The move marks a significant milestone in Ghana’s recovery from its worst financial crisis in decades.

The outlook is stable, meaning that Ghana’s creditworthiness is expected to remain relatively unchanged in the near future. Citing progress on debt restructuring, declining inflation, and signs of macroeconomic stabilization.

According to Fitch, the country is now on track to complete its external debt restructuring by end-2025 – a key condition for restoring full market access.

“We project Ghana’s public debt will fall to 60% of GDP by 2025, down from a peak of 93% in 2022,” Fitch said in its assessment, attributing the decline to nominal GDP growth, exchange rate gains, and spending discipline.

Ghana’s macro fundamentals have also improved.

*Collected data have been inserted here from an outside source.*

theorem nodeDone_within (hW : Sub [.bull, .cfg, .clk, .clu, .core, .gh, .graphs, .hbm, .hif, .kml, .mq, .out, .pmu, .regs, .seed, .time, .txHold, .ump] Ω) {n : Nat} (h : Within Ω a s) : Within Ω a (nodeDone n s) := by
  unfold nodeDone
  repeat' first
    | with_reducible assumption
    | with_reducible apply disarm_within (hW.of (by decide))
    | with_reducible apply State.setNode_within (hW.of (by decide))
    | with_reducible apply enterReady_within (hW.of (by decide))
    | with_reducible refine Within.ite (fun _ => ?_) (fun _ => ?_)
    | with_reducible refine Within.foldl ?_ (fun t x ht => ?_)
    | (intro c hc; first | exact hc | (simp; done) | (simpa using hc))
    | extract_lets
    | split
    | dsimp only
    | ((with_reducible refine Within.mk_same rfl ?_ ?_); (intro p hn; cases p <;> first | rfl | exact absurd (hW.use (by decide)) hn))

end Sys2Proof.Machine
end

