theorem localLoad_within (hW : Sub [.free] Ω) {k : Nat} {a' : Nat} {size : Nat} (h : Within Ω a s) : Within Ω a (localLoad k a' size s).2 := by
  unfold localLoad
  extract_lets v1
  clear_value v1
  repeat' first
    | with_reducible assumption
    | with_reducible apply raceWords_within (hW.of (by decide))

theorem localLoad_within_pair (hW : Sub [.free] Ω) {k : Nat} {a' : Nat} {size : Nat} {x0} {t} (e : localLoad k a' size s = (x0, t)) (h : Within Ω a s) : Within Ω a t := by
  have := localLoad_within (hW.of (by decide)) (k := k) (a' := a') (size := size) h; rwa [e] at this

theorem localStore_within (hW : Sub [.core] Ω) {k b : Nat} {bs : List Byte} (h : Within Ω a s) : Within Ω a (localStore k b bs s) :=
  Within.updCore (hW.of (by decide)) h fun c hc => by rw [markDirty_ram]; exact lramPutAll_wf bs (by rw [noteStore_ram]; exact hc) b

theorem sharedStore_within (hW : Sub [.clu] Ω) {n b : Nat} {bs : List Byte} (h : Within Ω a s) : Within Ω a (sharedStore n b bs s) :=
  Within.updClu (hW.of (by decide)) h fun c hc => ⟨hc.1, memWriteList_wf bs hc.2 _⟩

theorem invalidateIdle_within (hW : Sub [.gh, .regs] Ω) {k : Nat} (h : Within Ω a s) : Within Ω a (invalidateIdle k s) := by
  unfold invalidateIdle
  extract_lets v1
  clear_value v1
  repeat' first
    | with_reducible assumption
    | with_reducible apply invalidate_within (hW.of (by decide))
    | with_reducible refine Within.foldl ?_ (fun t x ht => ?_)

theorem coreHome_within (hW : Sub [.core, .gh, .hif, .out, .pmu, .regs] Ω) {k : Nat} (h : Within Ω a s) : Within Ω a (coreHome k s) := by
  unfold coreHome
  extract_lets v1 s1
  clear_value v1
  have h1 : Within Ω a s1 := by
    unfold s1
    repeat' first
      | with_reducible assumption
      | with_reducible apply pmuSync_within (hW.of (by decide))
      | with_reducible apply invalidateIdle_within (hW.of (by decide))
      | with_reducible apply Within.updCore (hW.of (by decide))
      | with_reducible refine Within.ite (fun _ => ?_) (fun _ => ?_)
      | with_reducible apply KciRes.within_wait
      | exact fun _ hc => hc
  clear_value s1
  repeat' first
    | with_reducible assumption
    | with_reducible apply pmuSync_within (hW.of (by decide))
    | with_reducible apply invalidateIdle_within (hW.of (by decide))
    | with_reducible apply Within.updCore (hW.of (by decide))
    | with_reducible refine Within.ite (fun _ => ?_) (fun _ => ?_)

theorem landAborted_within (hW : Sub [.free, .hbm] Ω) {k : Nat} (h : Within Ω a s) : Within Ω a (landAborted k s) := by
  unfold landAborted
  repeat' first
    | with_reducible assumption
    | with_reducible apply State.draw_within (hW.of (by decide))
    | refine State.draw_within_pair (hW.of (by decide)) (by assumption) ?_
    | with_reducible apply bufWrite_within (hW.of (by decide))
    | with_reducible refine Within.ite (fun _ => ?_) (fun _ => ?_)
    | with_reducible refine Within.foldl ?_ (fun t x ht => ?_)

theorem abortStart_within (hW : Sub [.bull, .core, .free, .gh, .hbm, .hif, .out, .pmu, .regs] Ω) {k : Nat} (h : Within Ω a s) : Within Ω a (abortStart k s) := by
  unfold abortStart
  extract_lets v1 v2 s1 s2 s3 s4
  clear_value v1 v2
  have h1 : Within Ω a s1 := by
    unfold s1
    repeat' first
      | with_reducible assumption
      | with_reducible apply State.bump_within (hW.of (by decide))
      | with_reducible apply pmuEvent_within (hW.of (by decide))
      | with_reducible apply State.updNode_within (hW.of (by decide))
      | with_reducible apply invalidate_within (hW.of (by decide))
      | with_reducible apply landAborted_within (hW.of (by decide))
  clear_value s1
  have h2 : Within Ω a s2 := by
    unfold s2
    repeat' first
      | with_reducible assumption
      | with_reducible apply State.bump_within (hW.of (by decide))
      | with_reducible apply pmuEvent_within (hW.of (by decide))
      | with_reducible apply State.updNode_within (hW.of (by decide))
  clear_value s2
  have h3 : Within Ω a s3 := by
    unfold s3
    repeat' first
      | with_reducible assumption
      | with_reducible apply State.bump_within (hW.of (by decide))
      | with_reducible apply pmuEvent_within (hW.of (by decide))
      | with_reducible apply State.updNode_within (hW.of (by decide))
      | with_reducible apply invalidate_within (hW.of (by decide))
  clear_value s3
  have h4 : Within Ω a s4 := by
    unfold s4
    repeat' first
      | with_reducible assumption
      | with_reducible apply State.bump_within (hW.of (by decide))
      | with_reducible apply pmuEvent_within (hW.of (by decide))
  clear_value s4
  repeat' first
    | with_reducible assumption
    | with_reducible apply State.bump_within (hW.of (by decide))
    | with_reducible apply pmuEvent_within (hW.of (by decide))
    | with_reducible apply State.updNode_within (hW.of (by decide))
    | with_reducible apply invalidate_within (hW.of (by decide))
    | with_reducible apply landAborted_within (hW.of (by decide))
    | with_reducible apply Within.updCore (hW.of (by decide))
    | exact fun _ hc => hc

theorem addStrike_within (hW : Sub [.ump] Ω) {k : Nat} (h : Within Ω a s) : Within Ω a (addStrike k s) := by
  unfold addStrike
  extract_lets v1
  clear_value v1
  repeat' first
    | with_reducible assumption
    | dsimp only
    | ((with_reducible refine Within.mk_same rfl ?_ ?_); (intro p hn; cases p <;> first | rfl | exact absurd (hW.use (by decide)) hn))

theorem syncCluster_within (hW : Sub [.hif, .out, .pmu, .regs] Ω) {n : Nat} (h : Within Ω a s) : Within Ω a (syncCluster n s) := by
  unfold syncCluster
  repeat' first
    | with_reducible assumption
    | with_reducible apply pmuSync_within (hW.of (by decide))
    | with_reducible refine Within.foldl ?_ (fun t x ht => ?_)

theorem dropPageIns_within (hW : Sub [.gh] Ω) {k : Nat} (h : Within Ω a s) : Within Ω a (dropPageIns k s) := by
  unfold dropPageIns
  repeat' first
    | with_reducible assumption
    | with_reducible apply State.setGh_within (hW.of (by decide))

theorem retireCore_within (hW : Sub [.bull, .clk, .clu, .core, .gh, .hbm, .hif, .out, .pmu, .regs, .seed, .time, .txHold, .ump] Ω) {k : Nat} (h : Within Ω a s) : Within Ω a (retireCore k s) := by
  unfold retireCore
  extract_lets s1 s2 v1 s3 s4 v2 s5
  clear_value v1 v2
  have h1 : Within Ω a s1 := by
    unfold s1
    repeat' first
      | with_reducible assumption
      | with_reducible apply State.setFld_within (hW.of (by decide))
      | with_reducible apply tryIdle_within (hW.of (by decide))
      | with_reducible apply invalidateIdle_within (hW.of (by decide))
      | with_reducible apply syncCluster_within (hW.of (by decide))
  clear_value s1
  have h2 : Within Ω a s2 := by
    unfold s2
    repeat' first
      | with_reducible assumption
      | with_reducible apply State.setFld_within (hW.of (by decide))
      | with_reducible apply tryIdle_within (hW.of (by decide))
      | with_reducible apply invalidateIdle_within (hW.of (by decide))
      | with_reducible apply syncCluster_within (hW.of (by decide))
      | with_reducible apply dropPageIns_within (hW.of (by decide))
      | with_reducible apply Within.updCore (hW.of (by decide))
      | with_reducible refine Within.ite (fun _ => ?_) (fun _ => ?_)
      | exact fun _ hc => hc
  clear_value s2
  have h3 : Within Ω a s3 := by
    unfold s3
    repeat' first
      | with_reducible assumption
      | with_reducible apply State.setFld_within (hW.of (by decide))
      | with_reducible apply tryIdle_within (hW.of (by decide))
      | with_reducible apply invalidateIdle_within (hW.of (by decide))
      | with_reducible apply syncCluster_within (hW.of (by decide))
      | with_reducible apply dropPageIns_within (hW.of (by decide))
      | with_reducible apply Within.updCore (hW.of (by decide))
      | with_reducible refine Within.ite (fun _ => ?_) (fun _ => ?_)
      | exact fun _ hc => hc
      | extract_lets
      | split
      | dsimp only
      | intro t ht
      | ((with_reducible refine Within.mk_same rfl ?_ ?_); (intro p hn; cases p <;> first | rfl | exact absurd (hW.use (by decide)) hn))
  clear_value s3
  have h4 : Within Ω a s4 := by
    unfold s4
    repeat' first
      | with_reducible assumption
      | with_reducible apply State.setFld_within (hW.of (by decide))
      | with_reducible apply tryIdle_within (hW.of (by decide))
      | with_reducible apply invalidateIdle_within (hW.of (by decide))
      | with_reducible apply syncCluster_within (hW.of (by decide))
      | with_reducible apply dropPageIns_within (hW.of (by decide))
  clear_value s4
  have h5 : Within Ω a s5 := by
    unfold s5
    repeat' first
      | with_reducible assumption
      | with_reducible apply State.setFld_within (hW.of (by decide))
      | with_reducible apply tryIdle_within (hW.of (by decide))
      | with_reducible apply invalidateIdle_within (hW.of (by decide))
      | with_reducible apply syncCluster_within (hW.of (by decide))
      | with_reducible apply dropPageIns_within (hW.of (by decide))
      | with_reducible apply Within.updCore (hW.of (by decide))
      | with_reducible refine Within.ite (fun _ => ?_) (fun _ => ?_)
  clear_value s5
  repeat' first
    | with_reducible assumption
    | with_reducible apply State.setFld_within (hW.of (by decide))
    | with_reducible apply tryIdle_within (hW.of (by decide))
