theorem writeBackAfter_within (hW : Sub [.bull, .cfg, .gh, .graphs, .hbm, .hif, .kml, .mq, .out, .regs, .seed, .ump] Ω) {n : Nat} {d : NodeD} (h : Within Ω a s) : Within Ω a (writeBackAfter n d s) := by
  unfold writeBackAfter
  extract_lets s1 s2
  have h1 : Within Ω a s1 := by
    unfold s1
    repeat' first
      | with_reducible assumption
      | with_reducible apply State.updNode_within (hW.of (by decide))
      | with_reducible apply invalidate_within (hW.of (by decide))
      | with_reducible apply finishWait_within (hW.of (by decide))
      | with_reducible apply eraseNode_within (hW.of (by decide))
      | with_reducible apply graphsStep_within (hW.of (by decide))
      | with_reducible refine Within.ite (fun _ => ?_) (fun _ => ?_)
      | exact fun _ hc => hc
      | extract_lets
      | split
  clear_value s1
  have h2 : Within Ω a s2 := by
    unfold s2
    repeat' first
      | with_reducible assumption
      | with_reducible apply State.updNode_within (hW.of (by decide))
      | with_reducible apply invalidate_within (hW.of (by decide))
      | with_reducible apply finishWait_within (hW.of (by decide))
      | with_reducible apply eraseNode_within (hW.of (by decide))
      | with_reducible apply graphsStep_within (hW.of (by decide))
      | with_reducible refine Within.ite (fun _ => ?_) (fun _ => ?_)
  clear_value s2
  repeat' first
    | with_reducible assumption
    | with_reducible apply State.updNode_within (hW.of (by decide))
    | with_reducible apply invalidate_within (hW.of (by decide))
    | with_reducible apply finishWait_within (hW.of (by decide))
    | with_reducible apply eraseNode_within (hW.of (by decide))
    | with_reducible apply graphsStep_within (hW.of (by decide))
    | with_reducible refine Within.ite (fun _ => ?_) (fun _ => ?_)

theorem writeBackDone_within (hW : Sub [.bull, .cfg, .core, .free, .gh, .graphs, .hbm, .hif, .kml, .mq, .out, .pmu, .regs, .seed, .ump] Ω) {n : Nat} {failures : Nat} (h : Within Ω a s) : Within Ω a (writeBackDone n failures s) := by
  unfold writeBackDone
  repeat' first
    | with_reducible assumption
    | with_reducible apply State.bump_within (hW.of (by decide))
    | with_reducible apply State.draw_within (hW.of (by decide))
    | refine State.draw_within_pair (hW.of (by decide)) (by assumption) ?_
    | with_reducible apply raiseFld_within (hW.of (by decide))
    | with_reducible apply pmuEvent_within (hW.of (by decide))
    | with_reducible apply umpEvent_within (hW.of (by decide))
    | with_reducible apply State.setNode_within (hW.of (by decide))
    | with_reducible apply invalidate_within (hW.of (by decide))
    | with_reducible apply pageCopyOut_within (hW.of (by decide))
    | with_reducible apply addTraffic_within (hW.of (by decide))
    | with_reducible refine writeBack_within (hW.of (by decide)) ?_ (fun c hc => ?_)
    | with_reducible apply contextLost_within (hW.of (by decide))
    | with_reducible apply writeBackAfter_within (hW.of (by decide))
    | with_reducible refine Within.ite (fun _ => ?_) (fun _ => ?_)
    | with_reducible refine Within.foldl ?_ (fun t x ht => ?_)
    | extract_lets
    | split

theorem execWriteBackComplete_within (hW : Sub [.bull, .cfg, .core, .free, .gh, .graphs, .hbm, .hif, .kml, .mq, .out, .pmu, .regs, .seed, .ump] Ω) {node : Nat} {failures : Nat} (h : Within Ω a s) : WithinOut Ω a (execWriteBackComplete node failures s) := by
  unfold execWriteBackComplete
  repeat' first
    | with_reducible assumption
    | with_reducible apply writeBackDone_within (hW.of (by decide))
    | with_reducible apply WithinOut.next

theorem sweepLedger_within (hW : Sub [.hbm, .hif, .out, .regs, .seed, .ump] Ω) (h : Within Ω a s) : Within Ω a (sweepLedger s) := by
  unfold sweepLedger
  extract_lets v1
  clear_value v1
  repeat' first
    | with_reducible assumption
    | with_reducible apply mismatch_within (hW.of (by decide))
    | with_reducible refine Within.ite (fun _ => ?_) (fun _ => ?_)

Fitch forecasts the Bank of Ghana may begin easing policy rates from July 2025, a potential relief for local borrowers and businesses.

Meanwhile, the country’s external position has strengthened. A record current account surplus of 4.3% of GDP in 2024 – driven by gold exports and lower imports – is helping to rebuild foreign exchange reserves, which are projected to cover 3.9 months of imports by 2026, up from 1.6 months in 2022.

In local markets, falling Treasury bill yields and improved liquidity have supported the upgrade of Ghana’s long-term local currency rating. Government deposits stood at 4% of GDP by end-2024, and fiscal buffers are expected to grow modestly to 4.6% through 2026.

Still, Fitch flagged high debt service burdens as a lingering concern, with Ghana’s interest-to-revenue ratio projected to rise to 9.1% in 2025, above peer medians.

While Ghana compares favorably with many post-default economies, sustained fiscal discipline and external financing support will be critical to further upgrades.

Ghana’s economy is expected to grow 4% in 2025, underpinned by a rebound in agriculture and steady expansion in services and industry.